STUDIES ON LINEARTY AND ASSAY USING RP-HPLC AND UV-VISIBLE SPECTROSCOPY FOR THE DRUGS OXCARBAZEPINE AND PIOGLITAZONE BEFORE AND AFTER EXPIRY PERIOD

The standard for stability and quality of drugs for approval of marketing, are assured by testing and systematic evaluation using different analytical techniques. The drugs are tested in pharma analytical lab involving analysts associated spectra, chromatogram etc , and the results are analyzed leading to fixation of expiry dates. Once the drug crosses its expiry period, its potency is lost and it deteriorates, not only decreasing in therapeutic activity but also turning to be toxic.  In the present investigation RP-HPLC and UV-Visible spectroscopic methods are employed for estimation of drugs oxcarbazepine and pioglitazone in tablet dosage form before expiry period and 10-12 months after its expiry.

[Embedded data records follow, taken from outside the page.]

theorem execPushFrame_leads (p : Nat) (s : State) : ∃ nxt, execPushFrame p s = .next nxt ∧ s.Leads nxt := by
  unfold execPushFrame
  refine State.Leads.live ?_
  have hL := State.Leads.refl s
  repeat' first
    | with_reducible assumption
    | with_reducible apply State.setReel_leads
    | with_reducible apply State.endTask_leads
    | with_reducible apply State.failTask_leads
    | with_reducible apply State.takeLines_leads
    | with_reducible apply State.transferDone_leads
    | with_reducible apply State.reelStop_leads
    | with_reducible apply State.spill_leads
    | with_reducible apply State.reelRow_leads
    | with_reducible apply State.Leads.ite
    | with_reducible refine State.Leads.ite1 ?_ ?_
    | intro _
    | fail_if_no_progress (with_reducible refine State.Leads.upd ?_ rfl rfl rfl rfl rfl rfl rfl rfl rfl rfl rfl)
    | with_reducible refine State.Leads.snd ?_ (by assumption)
    | with_reducible refine State.Leads.fst ?_ (by assumption)
    | extract_lets
    | split

theorem execPopFrame_leads (p : Nat) (s : State) : ∃ nxt, execPopFrame p s = .next nxt ∧ s.Leads nxt := by
  unfold execPopFrame
  refine State.Leads.live ?_
  have hL := State.Leads.refl s
  repeat' first
    | with_reducible assumption
    | with_reducible apply State.reelRow_leads
    | with_reducible apply State.popFrame_leads
    | with_reducible apply State.Leads.ite
    | with_reducible refine State.Leads.ite1 ?_ ?_
    | intro _

theorem execHoldFrame_leads (p : Nat) (s : State) : ∃ nxt, execHoldFrame p s = .next nxt ∧ s.Leads nxt := by
  unfold execHoldFrame
  refine State.Leads.live ?_
  have hL := State.Leads.refl s
  repeat' first
    | with_reducible assumption
    | with_reducible apply State.reelRow_leads
    | with_reducible apply State.popFrame_leads
    | with_reducible apply State.Leads.ite
    | with_reducible refine State.Leads.ite1 ?_ ?_
    | intro _

theorem execReleaseFrame_leads (p : Nat) (s : State) : ∃ nxt, execReleaseFrame p s = .next nxt ∧ s.Leads nxt := by
  unfold execReleaseFrame
  refine State.Leads.live ?_
  have hL := State.Leads.refl s
  repeat' first
    | with_reducible assumption
    | with_reducible apply State.setEmpty_leads
    | with_reducible apply State.storeLine_leads
    | with_reducible apply State.setReel_leads
    | with_reducible apply State.endTask_leads
    | with_reducible apply State.transferDone_leads
    | with_reducible apply State.reelRow_leads
    | with_reducible apply State.Leads.ite
    | with_reducible refine State.Leads.ite1 ?_ ?_
    | intro _
    | with_reducible refine State.Leads.foldl ?_ (fun _ _ _ => ?_)
    | fail_if_no_progress (with_reducible refine State.Leads.upd ?_ rfl rfl rfl rfl rfl rfl rfl rfl rfl rfl rfl)
    | with_reducible refine State.Leads.snd ?_ (by assumption)
    | with_reducible refine State.Leads.fst ?_ (by assumption)
    | extract_lets
    | split

theorem State.afterWake_leads {s0 : State} {s : State} (p : Nat) (hL : s0.Leads s) :
    s0.Leads (State.afterWake s p) := by
  unfold State.afterWake
  repeat' first
    | with_reducible assumption
    | with_reducible apply State.setCore_leads
    | with_reducible apply State.nextRepair_leads
    | with_reducible apply State.retireCore_leads
    | with_reducible apply State.idle_leads
    | with_reducible apply State.Leads.ite

theorem State.addRun_leads {s0 : State} {s : State} (c : Command) (slot : Nat) (maxCores : Nat) (trace : Bool)
    (traceBuf : Nat) (ts : List Task) (hL : s0.Leads s) :
    s0.Leads (State.addRun s c slot maxCores trace traceBuf ts) := by
  unfold State.addRun
  repeat' first
    | with_reducible assumption
    | with_reducible apply State.Leads.ite
    | with_reducible refine State.Leads.ite1 ?_ ?_
    | intro _
    | fail_if_no_progress (with_reducible refine State.Leads.upd ?_ rfl rfl rfl rfl rfl rfl rfl rfl rfl rfl rfl)

theorem execTaskPlace_leads (c : Nat) (s : State) : ∃ nxt, execTaskPlace c s = .next nxt ∧ s.Leads nxt := by
  unfold execTaskPlace
  refine State.Leads.live ?_
  have hL := State.Leads.refl s
  repeat' first
    | with_reducible assumption
    | with_reducible apply State.vtouch_leads
    | with_reducible apply State.vfault_leads
    | with_reducible apply State.setCore_leads
    | with_reducible apply State.startTask_leads
    | with_reducible apply State.failTask_leads
    | with_reducible apply State.Leads.ite
    | with_reducible refine State.Leads.ite1 ?_ ?_
    | intro _
    | fail_if_no_progress (with_reducible refine State.Leads.upd ?_ rfl rfl rfl rfl rfl rfl rfl rfl rfl rfl rfl)
    | with_reducible refine State.Leads.snd ?_ (by assumption)
    | with_reducible refine State.Leads.fst ?_ (by assumption)
    | extract_lets
    | split
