theorem State.dropReels_leads {s0 : State} {s : State} (slot : Nat) (hL : s0.Leads s) :
    s0.Leads (State.dropReels s slot) := by
  unfold State.dropReels
  repeat' first
    | with_reducible assumption
    | with_reducible apply State.setReelJob_leads
    | with_reducible apply State.setShard_leads
    | with_reducible apply State.setReel_leads
    | with_reducible apply State.clearReel_leads
    | with_reducible apply State.Leads.ite
    | with_reducible refine State.Leads.ite1 ?_ ?_
    | intro _
    | with_reducible refine State.Leads.foldl ?_ (fun _ _ _ => ?_)

theorem State.dropRest_leads {s0 : State} {s : State} (slot : Nat) (hL : s0.Leads s) :
    s0.Leads (State.dropRest s slot) := by
  unfold State.dropRest
  repeat' first
    | with_reducible assumption
    | with_reducible apply State.setFjob_leads
    | with_reducible apply State.setMap_leads
    | with_reducible apply State.setRjob_leads
    | with_reducible apply State.abandonNegative_leads
    | with_reducible apply State.Leads.ite
    | with_reducible refine State.Leads.ite1 ?_ ?_
    | intro _
    | fail_if_no_progress (with_reducible refine State.Leads.upd ?_ rfl rfl rfl rfl rfl rfl rfl rfl rfl rfl rfl)

theorem State.unbindAll_leads {s0 : State} {s : State} (tag : Nat) (hL : s0.Leads s) :
    s0.Leads (State.unbindAll s tag) := by
  unfold State.unbindAll
  repeat' first
    | with_reducible assumption
    | with_reducible apply State.setQueue_leads
    | with_reducible apply State.deferredDone_leads
    | with_reducible apply State.flushQueue_leads
    | with_reducible apply State.Leads.ite
    | with_reducible refine State.Leads.ite1 ?_ ?_
    | intro _
    | with_reducible refine State.Leads.foldl ?_ (fun _ _ _ => ?_)

theorem State.reserveSet_leads {s0 : State} {s : State} (c : Command) (hL : s0.Leads s) :
    s0.Leads (State.reserveSet s c) := by
  unfold State.reserveSet
  repeat' first
    | with_reducible assumption
    | with_reducible apply State.finish_leads
    | with_reducible apply State.checked_leads
    | with_reducible apply State.Leads.ite
    | with_reducible refine State.Leads.ite1 ?_ ?_
    | intro _
    | fail_if_no_progress (with_reducible refine State.Leads.upd ?_ rfl rfl rfl rfl rfl rfl rfl rfl rfl rfl rfl)

theorem State.applyMask_leads {s0 : State} {s : State} (a : Nat) (mask : List Nat) (new : Allotment) (hL : s0.Leads s) :
    s0.Leads (State.applyMask s a mask new) := by
  unfold State.applyMask
  repeat' first
    | with_reducible assumption
    | with_reducible apply State.joinCore_leads
    | with_reducible apply State.leaveCore_leads
    | with_reducible apply State.Leads.ite
    | with_reducible refine State.Leads.ite1 ?_ ?_
    | intro _
    | (with_reducible refine State.Leads.foldl ?_ (fun _ _ _ => ?_) <;> beta_reduce)
    | fail_if_no_progress (with_reducible refine State.Leads.upd ?_ rfl rfl rfl rfl rfl rfl rfl rfl rfl rfl rfl)
    | with_reducible refine State.Leads.snd ?_ (by assumption)
    | with_reducible refine State.Leads.fst ?_ (by assumption)
    | extract_lets
    | split

theorem State.overrun_leads {s0 : State} {s : State} (a : Nat) (hL : s0.Leads s) :
    s0.Leads (State.overrun s a) := by
  unfold State.overrun
  repeat' first
    | with_reducible assumption
    | with_reducible apply State.draw_leads
    | with_reducible apply State.recordAll_leads
    | with_reducible apply State.Leads.ite
    | with_reducible refine State.Leads.ite1 ?_ ?_
    | intro _
    | fail_if_no_progress (with_reducible refine State.Leads.upd ?_ rfl rfl rfl rfl rfl rfl rfl rfl rfl rfl rfl)

theorem State.closeForMove_leads {s0 : State} {s : State} (slot : Nat) (m : Migration) (hL : s0.Leads s) :
    s0.Leads (State.closeForMove s slot m) := by
  unfold State.closeForMove
  repeat' first
    | with_reducible assumption
    | with_reducible apply State.setJob_leads
    | with_reducible apply State.setTurnout_leads
    | with_reducible apply State.drainCheck_leads
    | with_reducible apply State.Leads.ite
    | with_reducible refine State.Leads.ite1 ?_ ?_
    | intro _
    | (with_reducible refine State.Leads.foldl ?_ (fun _ _ _ => ?_) <;> beta_reduce)

theorem State.freeLine_leads {s0 : State} {s : State} (p : Nat) (l : Nat) (hL : s0.Leads s) :
    s0.Leads (State.freeLine s p l) := by
  unfold State.freeLine
  repeat' first
    | with_reducible assumption
    | with_reducible apply State.draw_leads
    | with_reducible apply State.setEmpty_leads
    | with_reducible apply State.storeLine_leads
    | with_reducible apply State.Leads.ite

theorem State.carryLine_leads {s0 : State} {s : State} (src : Nat) (dst : Nat) (l : Nat) (hL : s0.Leads s) :
    s0.Leads (State.carryLine s src dst l) := by
  unfold State.carryLine
  repeat' first
    | with_reducible assumption
    | with_reducible apply State.setEmpty_leads
    | with_reducible apply State.storeLine_leads
    | with_reducible apply State.Leads.ite

theorem State.finishMove_leads {s0 : State} {s : State} (slot : Nat) (m : Migration) (hL : s0.Leads s) :
    s0.Leads (State.finishMove s slot m) := by
  unfold State.finishMove
  repeat' first
    | with_reducible assumption
    | with_reducible apply State.setJob_leads
    | with_reducible apply State.setEmpty_leads
    | with_reducible apply State.reopenPools_leads
    | with_reducible apply State.endMigration_leads
    | with_reducible apply State.freeLine_leads
    | with_reducible apply State.carryLine_leads
    | with_reducible apply State.Leads.ite
    | with_reducible refine State.Leads.ite1 ?_ ?_
    | intro _
    | (with_reducible refine State.Leads.foldl ?_ (fun _ _ _ => ?_) <;> beta_reduce)
    | fail_if_no_progress (with_reducible refine State.Leads.upd ?_ rfl rfl rfl rfl rfl rfl rfl rfl rfl rfl rfl)
    | with_reducible refine State.Leads.snd ?_ (by assumption)
    | with_reducible refine State.Leads.fst ?_ (by assumption)
    | extract_lets
    | split

theorem execJobCreate_leads (c : Command) (s : State) : ∃ nxt, execJobCreate c s = .next nxt ∧ s.Leads nxt := by
  unfold execJobCreate
  refine State.Leads.live ?_
  have hL := State.Leads.refl s
  repeat' first
    | with_reducible assumption
    | with_reducible apply State.finish_leads
    | with_reducible apply State.checked_leads
    | with_reducible apply State.setJob_leads
    | with_reducible apply State.Leads.ite
    | with_reducible refine State.Leads.ite1 ?_ ?_
    | intro _

theorem execJobDestroy_leads (c : Command) (s : State) : ∃ nxt, execJobDestroy c s = .next nxt ∧ s.Leads nxt := by
  unfold execJobDestroy
  refine State.Leads.live ?_
  have hL := State.Leads.refl s
  repeat' first
    | with_reducible assumption
    | with_reducible apply State.defer_leads
    | with_reducible apply State.checked_leads
    | with_reducible apply State.setJob_leads
    | with_reducible apply State.flushQueue_leads
    | with_reducible apply State.endMigration_leads
    | with_reducible apply State.cancelJob_leads
    | with_reducible apply State.Leads.ite
    | with_reducible refine State.Leads.ite1 ?_ ?_
    | intro _
    | with_reducible refine State.Leads.foldl ?_ (fun _ _ _ => ?_)

theorem execJobTeardown_leads (slot : Nat) (s : State) : ∃ nxt, execJobTeardown slot s = .next nxt ∧ s.Leads nxt := by
  unfold execJobTeardown
  refine State.Leads.live ?_
  have hL := State.Leads.refl s
  repeat' first
    | with_reducible assumption
    | with_reducible apply State.recordAll_leads
    | with_reducible apply State.deferredDone_leads
    | with_reducible apply State.onlyIf_leads
    | with_reducible apply State.dropQps_leads
    | with_reducible apply State.dropFromCore_leads
    | with_reducible apply State.dropStreams_leads
    | with_reducible apply State.dropReels_leads
    | with_reducible apply State.dropRest_leads
    | with_reducible apply State.unbindAll_leads
    | with_reducible apply State.Leads.ite
    | with_reducible refine State.Leads.ite1 ?_ ?_
    | intro _
    | with_reducible refine State.Leads.foldl ?_ (fun _ _ _ => ?_)
    | fail_if_no_progress (with_reducible refine State.Leads.upd ?_ rfl rfl rfl rfl rfl rfl rfl rfl rfl rfl rfl)
    | with_reducible refine State.Leads.snd ?_ (by assumption)
    | with_reducible refine State.Leads.fst ?_ (by assumption)
    | extract_lets
    | split

theorem execModeSet_leads (c : Command) (s : State) : ∃ nxt, execModeSet c s = .next nxt ∧ s.Leads nxt := by
  unfold execModeSet
  refine State.Leads.live ?_
  have hL := State.Leads.refl s
  repeat' first
    | with_reducible assumption
    | with_reducible apply State.finish_leads
    | with_reducible apply State.checked_leads
    | with_reducible apply State.Leads.ite
    | with_reducible refine State.Leads.ite1 ?_ ?_
    | intro _
    | fail_if_no_progress (with_reducible refine State.Leads.upd ?_ rfl rfl rfl rfl rfl rfl rfl rfl rfl rfl rfl)

theorem execAllotmentSet_leads (c : Command) (s : State) : ∃ nxt, execAllotmentSet c s = .next nxt ∧ s.Leads nxt := by
  unfold execAllotmentSet
  refine State.Leads.live ?_
  have hL := State.Leads.refl s
  repeat' first
    | with_reducible assumption
    | with_reducible apply State.finish_leads
    | with_reducible apply State.defer_leads
    | with_reducible apply State.deferredDone_leads
    | with_reducible apply State.checked_leads
    | with_reducible apply State.reserveSet_leads
    | with_reducible apply State.applyMask_leads
    | with_reducible apply State.Leads.ite
    | with_reducible refine State.Leads.ite1 ?_ ?_
    | intro _
    | with_reducible refine State.Leads.foldl ?_ (fun _ _ _ => ?_)
    | fail_if_no_progress (with_reducible refine State.Leads.upd ?_ rfl rfl rfl rfl rfl rfl rfl rfl rfl rfl rfl)
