theorem State.setFld_still {s0 : State} {s : State} (u : Nat) (off : Nat) (hi : Nat) (lo : Nat) (v : Nat) (hL : s0.Still s) :
    s0.Still (State.setFld s u off hi lo v) := by
  unfold State.setFld
  repeat' first
    | with_reducible assumption
    | with_reducible apply State.setReg_still

theorem State.bump_still {s0 : State} {s : State} (u : Nat) (off : Nat) (hi : Nat) (lo : Nat) (n : Nat) (hL : s0.Still s) :
    s0.Still (State.bump s u off hi lo n) := by
  unfold State.bump
  repeat' first
    | with_reducible assumption
    | with_reducible apply State.setFld_still

theorem State.setSession_still {s0 : State} {s : State} (n : Nat) (x : Session) (hL : s0.Still s) :
    s0.Still (State.setSession s n x) := by
  unfold State.setSession
  repeat' first
    | with_reducible assumption
    | with_reducible apply State.Still.ite
    | with_reducible refine State.Still.ite1 ?_ ?_
    | intro _
    | fail_if_no_progress (with_reducible refine State.Still.upd ?_ rfl rfl rfl rfl rfl)

theorem State.setQueue_still {s0 : State} {s : State} (k : Nat) (q : Queue) (hL : s0.Still s) :
    s0.Still (State.setQueue s k q) := by
  unfold State.setQueue
  repeat' first
    | with_reducible assumption
    | with_reducible apply State.Still.ite
    | with_reducible refine State.Still.ite1 ?_ ?_
    | intro _
    | fail_if_no_progress (with_reducible refine State.Still.upd ?_ rfl rfl rfl rfl rfl)

theorem State.emit_still {s0 : State} {s : State} (o : Output) (hL : s0.Still s) :
    s0.Still (State.emit s o) := by
  unfold State.emit
  repeat' first
    | with_reducible assumption
    | with_reducible apply State.Still.ite
    | with_reducible refine State.Still.ite1 ?_ ?_
    | intro _
    | fail_if_no_progress (with_reducible refine State.Still.upd ?_ rfl rfl rfl rfl rfl)

theorem State.sendDatagram_still {s0 : State} {s : State} (n : Nat) (kind : Nat) (tseq : Nat) (body : List Byte) (m
    : Option Msg) (hL : s0.Still s) :
    s0.Still (State.sendDatagram s n kind tseq body m) := by
  unfold State.sendDatagram
  repeat' first
    | with_reducible assumption
    | with_reducible apply State.emit_still

theorem State.transmit_still {s0 : State} {s : State} (n : Nat) (mid : Nat) (m : Msg) (hL : s0.Still s) :
    s0.Still (State.transmit s n mid m) := by
  unfold State.transmit
  repeat' first
    | with_reducible assumption
    | with_reducible apply State.setSession_still
    | with_reducible apply State.sendDatagram_still

theorem State.sendOn_still {s0 : State} {s : State} (n : Nat) (mid : Nat) (m : Msg) (hL : s0.Still s) :
    s0.Still (State.sendOn s n mid m) := by
  unfold State.sendOn
  repeat' first
    | with_reducible assumption
    | with_reducible apply State.setSession_still
    | with_reducible apply State.transmit_still
    | with_reducible apply State.Still.ite

theorem State.pump_still {s0 s : State} (k n : Nat) (hL : s0.Still s) : s0.Still (State.pump k s n) := by
  induction k generalizing s with
  | zero => exact hL
  | succ k ih =>
    unfold State.pump
    repeat' first
      | with_reducible assumption
      | with_reducible apply State.setSession_still
      | with_reducible apply State.transmit_still
      | with_reducible apply ih
      | with_reducible apply State.Still.ite
      | with_reducible refine State.Still.ite1 ?_ ?_
      | intro _
      | fail_if_no_progress (with_reducible refine State.Still.upd ?_ rfl rfl rfl rfl rfl)
      | with_reducible refine State.Still.snd ?_ (by assumption)
      | with_reducible refine State.Still.fst ?_ (by assumption)
      | extract_lets
      | split

theorem State.postTo_still {s0 : State} {s : State} (k : Nat) (m : Msg) (hL : s0.Still s) :
    s0.Still (State.postTo s k m) := by
  unfold State.postTo
  repeat' first
    | with_reducible assumption
    | with_reducible apply State.setQueue_still
    | with_reducible apply State.sendOn_still
    | with_reducible apply State.Still.ite
    | with_reducible refine State.Still.ite1 ?_ ?_
    | intro _
    | fail_if_no_progress (with_reducible refine State.Still.upd ?_ rfl rfl rfl rfl rfl)
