theorem execStreamOpen_still (c : Command) (s : State) : ∃ nxt, execStreamOpen c s = .next nxt ∧ s.Still nxt := by
  unfold execStreamOpen
  refine State.Still.live ?_
  have hL := State.Still.refl s
  repeat' first
    | with_reducible assumption
    | with_reducible apply State.finish_still
    | with_reducible apply State.checked_still
    | with_reducible apply State.setStream_still
    | with_reducible apply State.idle_still
    | with_reducible apply State.Still.ite
    | with_reducible refine State.Still.ite1 ?_ ?_
    | intro _

theorem execStreamRun_still (c : Command) (s : State) : ∃ nxt, execStreamRun c s = .next nxt ∧ s.Still nxt := by
  unfold execStreamRun
  refine State.Still.live ?_
  have hL := State.Still.refl s
  repeat' first
    | with_reducible assumption
    | with_reducible apply State.checked_still
    | with_reducible apply State.setStream_still
    | with_reducible apply State.Still.ite
    | with_reducible refine State.Still.ite1 ?_ ?_
    | intro _

theorem State.mramCommit_still {s0 : State} {s : State} (f : FieldCopy → FieldCopy) (hL : s0.Still s) :
    s0.Still (State.mramCommit s f) := by
  unfold State.mramCommit
  repeat' first
    | with_reducible assumption
    | with_reducible apply State.Still.ite
    | with_reducible refine State.Still.ite1 ?_ ?_
    | intro _
    | fail_if_no_progress (with_reducible refine State.Still.upd ?_ rfl rfl rfl rfl rfl)

theorem State.mramRepair_still {s0 : State} {s : State} (unit : Nat) (kind : Nat) (sub : Nat) (injected : Bool) (hL
    : s0.Still s) :
    s0.Still (State.mramRepair s unit kind sub injected) := by
  unfold State.mramRepair
  repeat' first
    | with_reducible assumption
    | with_reducible apply State.mramCommit_still
    | with_reducible apply State.Still.ite

theorem State.repairReply_still {s0 : State} {s : State} (p : Nat) (r : RowRepair) (status : Nat) (detail : Nat) (hL
    : s0.Still s) :
    s0.Still (State.repairReply s p r status detail) := by
  unfold State.repairReply
  repeat' first
    | with_reducible assumption
    | with_reducible apply State.finish_still
    | with_reducible apply State.deferredDoneWith_still
    | with_reducible apply State.Still.ite
    | with_reducible refine State.Still.ite1 ?_ ?_
    | intro _
    | fail_if_no_progress (with_reducible refine State.Still.upd ?_ rfl rfl rfl rfl rfl)
    | with_reducible refine State.Still.snd ?_ (by assumption)
    | with_reducible refine State.Still.fst ?_ (by assumption)
    | extract_lets
    | split

theorem State.nextRepair_still {s0 s : State} (k p : Nat) (hL : s0.Still s) : s0.Still (State.nextRepair k s p) := by
  induction k generalizing s with
  | zero => exact hL
  | succ k ih =>
    unfold State.nextRepair
    repeat' first
      | with_reducible assumption
      | with_reducible apply State.setCore_still
      | with_reducible apply State.repairReply_still
      | with_reducible apply ih
      | with_reducible apply State.Still.ite
      | with_reducible refine State.Still.ite1 ?_ ?_
      | intro _
      | fail_if_no_progress (with_reducible refine State.Still.upd ?_ rfl rfl rfl rfl rfl)
      | with_reducible refine State.Still.snd ?_ (by assumption)
      | with_reducible refine State.Still.fst ?_ (by assumption)
      | extract_lets
      | split

theorem State.degradedRecord_still {s0 : State} {s : State} (unit : Nat) (kind : Nat) (logical : Nat) (hL : s0.Still s) :
    s0.Still (State.degradedRecord s unit kind logical) := by
  unfold State.degradedRecord
  repeat' first
    | with_reducible assumption
    | with_reducible apply State.recordAll_still

theorem State.setRjob_still {s0 : State} {s : State} (slot : Nat) (r : ResJob) (hL : s0.Still s) :
    s0.Still (State.setRjob s slot r) := by
  unfold State.setRjob
  repeat' first
    | with_reducible assumption
    | with_reducible apply State.Still.ite
    | with_reducible refine State.Still.ite1 ?_ ?_
    | intro _
    | fail_if_no_progress (with_reducible refine State.Still.upd ?_ rfl rfl rfl rfl rfl)

theorem State.setChannel_still {s0 : State} {s : State} (k : Nat) (x : FlumeChannel) (hL : s0.Still s) :
    s0.Still (State.setChannel s k x) := by
  unfold State.setChannel
  repeat' first
    | with_reducible assumption
    | with_reducible apply State.Still.ite
    | with_reducible refine State.Still.ite1 ?_ ?_
    | intro _
    | fail_if_no_progress (with_reducible refine State.Still.upd ?_ rfl rfl rfl rfl rfl)

theorem State.setTimer_still {s0 : State} {s : State} (t : Nat) (x : FlumeTimer) (hL : s0.Still s) :
    s0.Still (State.setTimer s t x) := by
  unfold State.setTimer
  repeat' first
    | with_reducible assumption
    | with_reducible apply State.Still.ite
    | with_reducible refine State.Still.ite1 ?_ ?_
    | intro _
    | fail_if_no_progress (with_reducible refine State.Still.upd ?_ rfl rfl rfl rfl rfl)

theorem execFlumeChainStart_still (c : Command) (s : State) : ∃ nxt, execFlumeChainStart c s = .next nxt ∧ s.Still nxt := by
  unfold execFlumeChainStart
  refine State.Still.live ?_
  have hL := State.Still.refl s
  repeat' first
    | with_reducible assumption
    | with_reducible apply State.defer_still
    | with_reducible apply State.checked_still
    | with_reducible apply State.setChannel_still
    | with_reducible apply State.Still.ite
    | with_reducible refine State.Still.ite1 ?_ ?_
    | intro _

theorem execFlumeTimerSet_still (c : Command) (s : State) : ∃ nxt, execFlumeTimerSet c s = .next nxt ∧ s.Still nxt := by
  unfold execFlumeTimerSet
  refine State.Still.live ?_
  have hL := State.Still.refl s
  repeat' first
    | with_reducible assumption
    | with_reducible apply State.finish_still
    | with_reducible apply State.checked_still
    | with_reducible apply State.setTimer_still
    | with_reducible apply State.Still.ite
    | with_reducible refine State.Still.ite1 ?_ ?_
    | intro _

theorem execTimerTick_still (t : Nat) (s : State) : ∃ nxt, execTimerTick t s = .next nxt ∧ s.Still nxt := by
  unfold execTimerTick
  refine State.Still.live ?_
  have hL := State.Still.refl s
  repeat' first
    | with_reducible assumption
    | with_reducible apply State.onlyIf_still
    | with_reducible apply State.setTimer_still
    | with_reducible apply State.Still.ite
    | with_reducible refine State.Still.ite1 ?_ ?_
    | intro _

theorem execFlumeStatus_still (c : Command) (s : State) : ∃ nxt, execFlumeStatus c s = .next nxt ∧ s.Still nxt := by
  unfold execFlumeStatus
  refine State.Still.live ?_
  have hL := State.Still.refl s
  repeat' first
    | with_reducible assumption
    | with_reducible apply State.finish_still
    | with_reducible apply State.checked_still
    | with_reducible apply State.Still.ite
    | with_reducible refine State.Still.ite1 ?_ ?_
    | intro _

theorem State.checkPeer_still {s0 : State} {s : State} (p : Nat) (hL : s0.Still s) :
    s0.Still (State.checkPeer s p) := by
  unfold State.checkPeer
  repeat' first
    | with_reducible assumption
    | with_reducible apply State.portPhase_still
    | with_reducible apply State.portUpNow_still
    | with_reducible apply State.Still.ite

theorem State.sendLcf_still {s0 : State} {s : State} (p : Nat) (hL : s0.Still s) :
    s0.Still (State.sendLcf s p) := by
  unfold State.sendLcf
  repeat' first
    | with_reducible assumption
    | with_reducible apply State.emit_still
    | with_reducible apply State.setPort_still

theorem State.trainPort_still {s0 : State} {s : State} (p : Nat) (hL : s0.Still s) :
    s0.Still (State.trainPort s p) := by
  unfold State.trainPort
  repeat' first
    | with_reducible assumption
    | with_reducible apply State.setPort_still
    | with_reducible apply State.portPhase_still

theorem execLcfTransmit_still (port : Nat) (s : State) : ∃ nxt, execLcfTransmit port s = .next nxt ∧ s.Still nxt := by
  unfold execLcfTransmit
  refine State.Still.live ?_
  have hL := State.Still.refl s
  repeat' first
    | with_reducible assumption
    | with_reducible apply State.onlyIf_still
    | with_reducible apply State.sendLcf_still
    | with_reducible apply State.Still.ite
    | with_reducible refine State.Still.ite1 ?_ ?_
    | intro _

Chromatography was carried out on a C-18 column using a mobile phase of 0.05M KH₂PO₄ and 0.5 ml Triethylamine buffer solution: methanol: acetonitrile (60:20:20 v/v) for oxcarbazepine. The flow rate was 1ml/min with detection at 254nm. For pioglitazone a mobile phase of 0.02 M  KH₂PO₄ buffer: acetonitrile (50:50v/v) was used. The flow rate was 2ml/min with detection at 270nm.The calibration curves obtained using HPLC method was linear in the range 160 – 240μgml^-1 for oxcarbazepine and 170-280 μgml^-1 for pioglitazone. The calibration curves obtained using UV-Visible spectroscopy was linear in the range 10-30 μgml^-1 for oxcarbazepine and 10-34 μgml^-1 for pioglitazone.  Assays of oxcarbazepine found using HPLC technique before expiry was 152.05mg/tablet and after expiry were 138.50mg/tablet. For pioglitazone, before expiry it was 30.85mg/tablet and after expiry 27.60mg/tablet. This was substantiated using UV-Visible spectroscopy.